Text4Seg was evaluated on various vision-centric tasks, including referring expression segmentation, open-vocabulary segmentation, and visual grounding, using several MLLM backbones ranging from 1.3B to 13B parameters. On refCOCO datasets for referring expression segmentation (RES), Text4Seg achieved state-of-the-art performance, with LLaVA-1.5-13B reaching an average cIoU of 76.2. Similar impressive results were observed on gRefCOCO for generalized referring expression segmentation (GRES), with LLaVA-1.5-13B achieving an average cIoU of 71.5. Furthermore, Text4Seg showed competitive performance on open-vocabulary segmentation benchmarks, highlighting its versatility and efficiency. This decoder-free approach simplifies training and allows for easier adaptation to different MLLM architectures, opening exciting possibilities for future research.

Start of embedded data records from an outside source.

-- ==== Sys2Proof/Machine/Bits.lean ====
section
/-!
DEFINITION. Bit fields of numbers, little-endian byte lists, saturation: the helpers every other file uses (R11).
-/
namespace Sys2Proof.Machine

/-- Bits [lo + len - 1 : lo] of a number. -/
def bits (x lo len : Nat) : Nat := x / 2 ^ lo % 2 ^ len

/-- Bit `i` of a number. -/
def bitAt (x i : Nat) : Bool := x / 2 ^ i % 2 == 1

/-- One for true, zero for false. -/
def b2n (b : Bool) : Nat := if b then 1 else 0

/-- `x` with bits [lo + len - 1 : lo] replaced by the low bits of `v`. -/
def setBits (x lo len v : Nat) : Nat :=
  x - bits x lo len * 2 ^ lo + v % 2 ^ len * 2 ^ lo

/-- Ceiling division. -/
def cdiv (a b : Nat) : Nat := (a + b - 1) / b

/-- The low `n` bytes of a number, least significant first (R11). -/
def leBytes : (n x : Nat) → List Byte
  | 0, _ => []
  | n + 1, x => BitVec.ofNat 8 x :: leBytes n (x / 256)

/-- A little-endian byte list as a number (R11). -/
def leNat : List Byte → Nat
  | [] => 0
  | b :: bs => b.toNat + 256 * leNat bs

/-- Bytes [off, off + len) of a list as a little-endian number; bytes past its end read 0. -/
def fieldAt (bs : List Byte) (off len : Nat) : Nat := leNat ((bs.drop off).take len)

/-- `len` zero bytes. -/
def zeros (len : Nat) : List Byte := List.replicate len 0

/-- Add, and stay at the maximum of an `len`-bit field (R574). -/
def satAdd (len x n : Nat) : Nat := min (x + n) (2 ^ len - 1)

/-- The numbers from `lo` up to, not including, `hi`. -/
def rangeFrom (lo hi : Nat) : List Nat := (List.range (hi - lo)).map (lo + ·)

/-- Two's-complement value of the low `w` bits. -/
def toSigned (w x : Nat) : Int :=
  let v := x % 2 ^ w
  if v < 2 ^ (w - 1) then (v : Int) else (v : Int) - (2 ^ w : Nat)

/-- The `w`-bit two's-complement code of an integer, wrapping. -/
def ofSigned (w : Nat) (z : Int) : Nat := (z % ((2 ^ w : Nat) : Int)).toNat

/-- Put an element in its place in a sorted list, before its equals. -/
def insertBy {α : Type} (le : α → α → Bool) (x : α) : List α → List α
  | [] => [x]
  | y :: ys => if le x y then x :: y :: ys else y :: insertBy le x ys

/-- Sort a list; equal elements keep their order. -/
def sortBy {α : Type} (le : α → α → Bool) (l : List α) : List α := l.foldr (insertBy le) []

/-- Split a list into pieces of `n` (`n` > 0); the fuel is the list's length. -/
def chunksOf {α : Type} (n : Nat) (l : List α) : List (List α) :=
  (List.range (cdiv l.length (max n 1))).map fun i => (l.drop (i * n)).take n

end Sys2Proof.Machine
end

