-- ==== Sys2Proof/Machine/Regs.lean ====
section
/-!
DEFINITION. Where every register field of the spec stands: BAR0 offset of its register, low bit, width. Written out from the
register tables of spec/ (each register's docstring names its file and rule).
-/
namespace Sys2Proof.Machine

/-- A register field: the BAR0 offset of its register, its low bit and its width. -/
structure Fld where
  reg : Nat
  lo  : Nat
  len : Nat
  deriving DecidableEq, Repr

MMCFND: Multimodal Multilingual Caption-aware Fake News Detection for Low-resource Indic Languages by Shubhi Bansal, Nishit Sushil Singh, Shahid Shafi Dar, Nagendra Kumar https://arxiv.org/abs/2410.10407
The spread of multimodal fake news poses a significant threat, especially in regions with diverse languages like India. Existing research focuses on either multimodal approaches for high-resource languages or text-based methods for low-resource languages, neglecting the specific challenges of multimodal fake news detection in Indic languages. This paper introduces MMCFND (Multimodal Multilingual Caption-aware Framework for Fake News Detection) and a new dataset, MMIFND (Multimodal Multilingual dataset for Indic Fake News Detection), to address this gap.
MMIFND is a crucial resource comprising 28,085 real and fake news samples across seven low-resource Indic languages: Hindi, Bengali, Marathi, Malayalam, Tamil, Gujarati, and Punjabi. The MMCFND framework leverages pre-trained unimodal and pairwise encoders from a foundational model (FLAVA) that aligns vision and language, extracting deep representations from both visual and textual components of news articles. A multimodal fusion encoder integrates these representations for comprehensive crossmodal understanding.

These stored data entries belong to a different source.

/-- The registers of the SO block (R9). -/
def regTableSo : List RegDesc := [
  ⟨0x1C00000, 1, 0x0, 4096, 0x10, true, [⟨0, 64, .rw, 0⟩]⟩ /- SO_VALUE -/,
  ⟨0x1C00008, 1, 0x0, 4096, 0x10, false, [⟨0, 2, .rw, 0⟩, ⟨2, 1, .w1c, 0⟩, ⟨3, 1, .hw, 0⟩, ⟨4, 12, .rw, 0⟩, ⟨16, 12, .hw, 0⟩]⟩ /- SO_CFG -/,
  ⟨0x1C0000C, 1, 0x0, 4096, 0x10, false, [⟨0, 32, .wo, 0⟩]⟩ /- SO_ADD -/,
  ⟨0x1C10000, 1, 0x0, 1, 0x0, false, [⟨0, 11, .hw, 0⟩, ⟨16, 13, .hw, 0⟩]⟩ /- SO_STATUS -/,
  ⟨0x1C10004, 1, 0x0, 1, 0x0, false, [⟨0, 8, .rc, 0⟩, ⟨8, 8, .rc, 0⟩, ⟨16, 8, .rc, 0⟩, ⟨24, 8, .rc, 0⟩]⟩ /- SO_ERR -/,
  ⟨0x1C10008, 1, 0x0, 1, 0x0, true, [⟨0, 64, .rc, 0⟩]⟩ /- SO_OPS -/,
  ⟨0x1C10010, 1, 0x0, 1, 0x0, false, [⟨0, 13, .hw, 0⟩]⟩ /- SO_PUSH_STATUS -/,
  ⟨0x1C10014, 1, 0x0, 1, 0x0, false, [⟨0, 32, .rc, 0⟩]⟩ /- SO_PUSH_DROPS -/]

/-- The registers of the FAB block (R9). -/
def regTableFab : List RegDesc := [
  ⟨0x2000000, 1, 0x0, 1, 0x0, false, [⟨0, 12, .hw, 0⟩]⟩ /- FAB_ID -/,
  ⟨0x2000004, 1, 0x0, 1, 0x0, false, [⟨0, 4, .hw, 0⟩, ⟨4, 17, .hw, 0⟩]⟩ /- FAB_STATUS -/,
  ⟨0x2000008, 1, 0x0, 1, 0x0, false, [⟨0, 16, .rw, 0xA⟩]⟩ /- FAB_TIMEOUT -/,
  ⟨0x2000010, 1, 0x0, 1, 0x0, true, [⟨0, 64, .rc, 0⟩]⟩ /- FAB_PKT_DROPS -/,
  ⟨0x2000018, 1, 0x0, 1, 0x0, false, [⟨0, 32, .rc, 0⟩]⟩ /- FAB_UNROUTABLE -/,
  ⟨0x200001C, 1, 0x0, 1, 0x0, false, [⟨0, 32, .rc, 0⟩]⟩ /- FAB_LATE_RSP -/,
  ⟨0x2000020, 1, 0x0, 1, 0x0, false, [⟨0, 32, .rc, 0⟩]⟩ /- FAB_COLL_DROPS -/,
  ⟨0x2010000, 1, 0x0, 32, 0x100, false, [⟨0, 3, .hw, 0⟩, ⟨3, 2, .hw, 0⟩, ⟨5, 3, .hw, 0⟩, ⟨8, 1, .hw, 0⟩]⟩ /- FAB_PORT_STATUS -/,
  ⟨0x2010004, 1, 0x0, 32, 0x100, false, [⟨0, 12, .hw, 0⟩, ⟨16, 5, .hw, 0⟩]⟩ /- FAB_PORT_PEER -/,
  ⟨0x2010008, 1, 0x0, 32, 0x100, true, [⟨0, 32, .rc, 0⟩, ⟨32, 32, .rc, 0⟩]⟩ /- FAB_PORT_FEC -/,
  ⟨0x2010010, 1, 0x0, 32, 0x100, false, [⟨0, 16, .rc, 0⟩, ⟨16, 16, .rc, 0⟩]⟩ /- FAB_PORT_LINK -/,
  ⟨0x2010014, 1, 0x0, 32, 0x100, false, [⟨0, 16, .rc, 0⟩, ⟨16, 16, .rc, 0⟩]⟩ /- FAB_PORT_TRAIN -/,
  ⟨0x2010018, 1, 0x0, 32, 0x100, true, [⟨0, 64, .rc, 0⟩]⟩ /- FAB_PORT_TX -/,
  ⟨0x2010020, 1, 0x0, 32, 0x100, true, [⟨0, 64, .rc, 0⟩]⟩ /- FAB_PORT_RX -/]

/-- The registers of the LEDG block (R9). -/
def regTableLedg : List RegDesc := [
  ⟨0x2800000, 1, 0x0, 1, 0x0, false, [⟨0, 3, .hw, 0⟩, ⟨3, 1, .hw, 0⟩, ⟨4, 1, .hw, 0⟩, ⟨5, 1, .hw, 0⟩, ⟨8, 4, .hw, 0⟩, ⟨16, 8, .hw, 0⟩]⟩ /- LEDG_STATUS -/,
  ⟨0x2800008, 1, 0x0, 1, 0x0, true, [⟨0, 64, .hw, 0⟩]⟩ /- LEDG_EPOCH -/,
  ⟨0x2800010, 1, 0x0, 1, 0x0, false, [⟨0, 32, .hw, 0⟩]⟩ /- LEDG_STEP -/,
  ⟨0x2800014, 1, 0x0, 1, 0x0, false, [⟨0, 8, .rw, 0⟩, ⟨8, 8, .rw, 0x18⟩, ⟨16, 8, .rw, 0xD⟩]⟩ /- LEDG_SCALE_CFG -/,
  ⟨0x2800018, 1, 0x0, 1, 0x0, false, [⟨0, 16, .rw, 0x3E8⟩, ⟨16, 16, .hw, 0⟩]⟩ /- LEDG_CLEAN_CFG -/,
  ⟨0x280001C, 1, 0x0, 1, 0x0, false, [⟨0, 16, .rw, 0x32⟩, ⟨16, 1, .rw, 1⟩]⟩ /- LEDG_CFG -/,
  ⟨0x2800020, 1, 0x0, 1, 0x0, false, [⟨0, 32, .hw, 0⟩]⟩ /- NONFINITE_SKIPS -/,
  ⟨0x2800024, 1, 0x0, 1, 0x0, false, [⟨0, 32, .hw, 0⟩]⟩ /- LEDG_ABORTS -/,
  ⟨0x2800028, 1, 0x0, 1, 0x0, false, [⟨0, 2, .hw, 0⟩, ⟨2, 2, .hw, 0⟩, ⟨4, 12, .hw, 0⟩, ⟨16, 16, .hw, 0xFFFF⟩]⟩ /- LEDG_LAST_VOTE -/,
  ⟨0x2800030, 1, 0x0, 1, 0x0, false, [⟨0, 12, .hw, 0⟩, ⟨12, 1, .hw, 0⟩, ⟨13, 1, .hw, 0⟩, ⟨14, 2, .hw, 0⟩, ⟨16, 2, .hw, 0⟩, ⟨18, 1, .hw, 0⟩]⟩ /- LEDG_WAY_STATUS -/,
  ⟨0x2800034, 1, 0x0, 1, 0x0, false, [⟨0, 8, .rw, 0x16⟩]⟩ /- LEDG_WAY_CFG -/,
  ⟨0x2800038, 1, 0x0, 1, 0x0, false, [⟨0, 32, .hw, 0⟩]⟩ /- LEDG_WAY_STEP -/,
  ⟨0x280003C, 1, 0x0, 1, 0x0, false, [⟨0, 32, .rc, 0⟩]⟩ /- LEDG_WAY_FAILS -/,
  ⟨0x2B00000, 1, 0x0, 8, 0x8, true, [⟨0, 1, .hw, 0⟩, ⟨1, 1, .hw, 0⟩, ⟨4, 4, .hw, 0⟩, ⟨8, 13, .hw, 0⟩, ⟨32, 12, .hw, 0⟩, ⟨44, 9, .hw, 0⟩, ⟨53, 9, .hw, 0⟩]⟩ /- TRN_TT -/,
  ⟨0x2B00100, 1, 0x0, 16, 0x20, false, [⟨0, 3, .hw, 0⟩, ⟨8, 13, .hw, 0⟩]⟩ /- TRN_CTX_STATUS -/,
  ⟨0x2B00108, 1, 0x0, 16, 0x20, true, [⟨0, 32, .hw, 0⟩, ⟨32, 1, .hw, 0⟩, ⟨33, 1, .hw, 0⟩]⟩ /- TRN_NORM -/,
  ⟨0x2B00110, 1, 0x0, 16, 0x20, true, [⟨0, 64, .hw, 0⟩]⟩ /- TRN_SEED -/,
  ⟨0x2B00118, 1, 0x0, 16, 0x20, false, [⟨0, 24, .hw, 0⟩, ⟨24, 8, .hw, 0⟩]⟩ /- TRN_LAST_ROOM -/,
  ⟨0x2B00300, 1, 0x0, 1, 0x0, true, [⟨0, 64, .rc, 0⟩]⟩ /- TRN_ENTRIES_RUN -/,
  ⟨0x2B00308, 1, 0x0, 1, 0x0, true, [⟨0, 64, .rc, 0⟩]⟩ /- TRN_BUCKETS -/,
  ⟨0x2B00310, 1, 0x0, 1, 0x0, true, [⟨0, 64, .rc, 0⟩]⟩ /- TRN_OPT_ELEMS -/,
  ⟨0x2B00318, 1, 0x0, 1, 0x0, false, [⟨0, 8, .rc, 0⟩, ⟨8, 8, .rc, 0⟩]⟩ /- TRN_ERR -/]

Critically, MMCFND uses a vision-language model (BLIP-2) to generate descriptive image captions, providing valuable context for identifying inconsistencies and manipulations often present in fake news. These features, along with original text and image representations, are fused and fed into a classifier to determine news authenticity.
MMCFND was evaluated on MMIFND and a Tamil text-only dataset. On MMIFND, it significantly outperformed several state-of-the-art methods (SpotFake, Semi-FND, Mul-FAD, HFND-TE, and FND-CLIP) in both accuracy and F1-score. Similar superior performance was observed on the Tamil dataset. Ablation studies confirmed the importance of both textual and visual features, with the inclusion of FLAVA-guided multimodal features and BLIP-2 captions contributing significantly to performance gains.
This newsletter highlighted key advancements in multimodal image and text foundation models. We explored LLaCA's innovative approach to continual learning, mitigating catastrophic forgetting by dynamically adjusting EMA weights. Text4Seg redefined image segmentation as a text generation task, simplifying integration with MLLMs through semantic descriptors and R-RLE compression. Finally, MMCFND addressed the critical challenge of multimodal fake news detection in low-resource Indic languages, leveraging a novel caption-aware framework and introducing the valuable MMIFND dataset. These advancements demonstrate the continued evolution and expanding capabilities of multimodal models, paving the way for more robust, adaptable, and efficient solutions across diverse applications.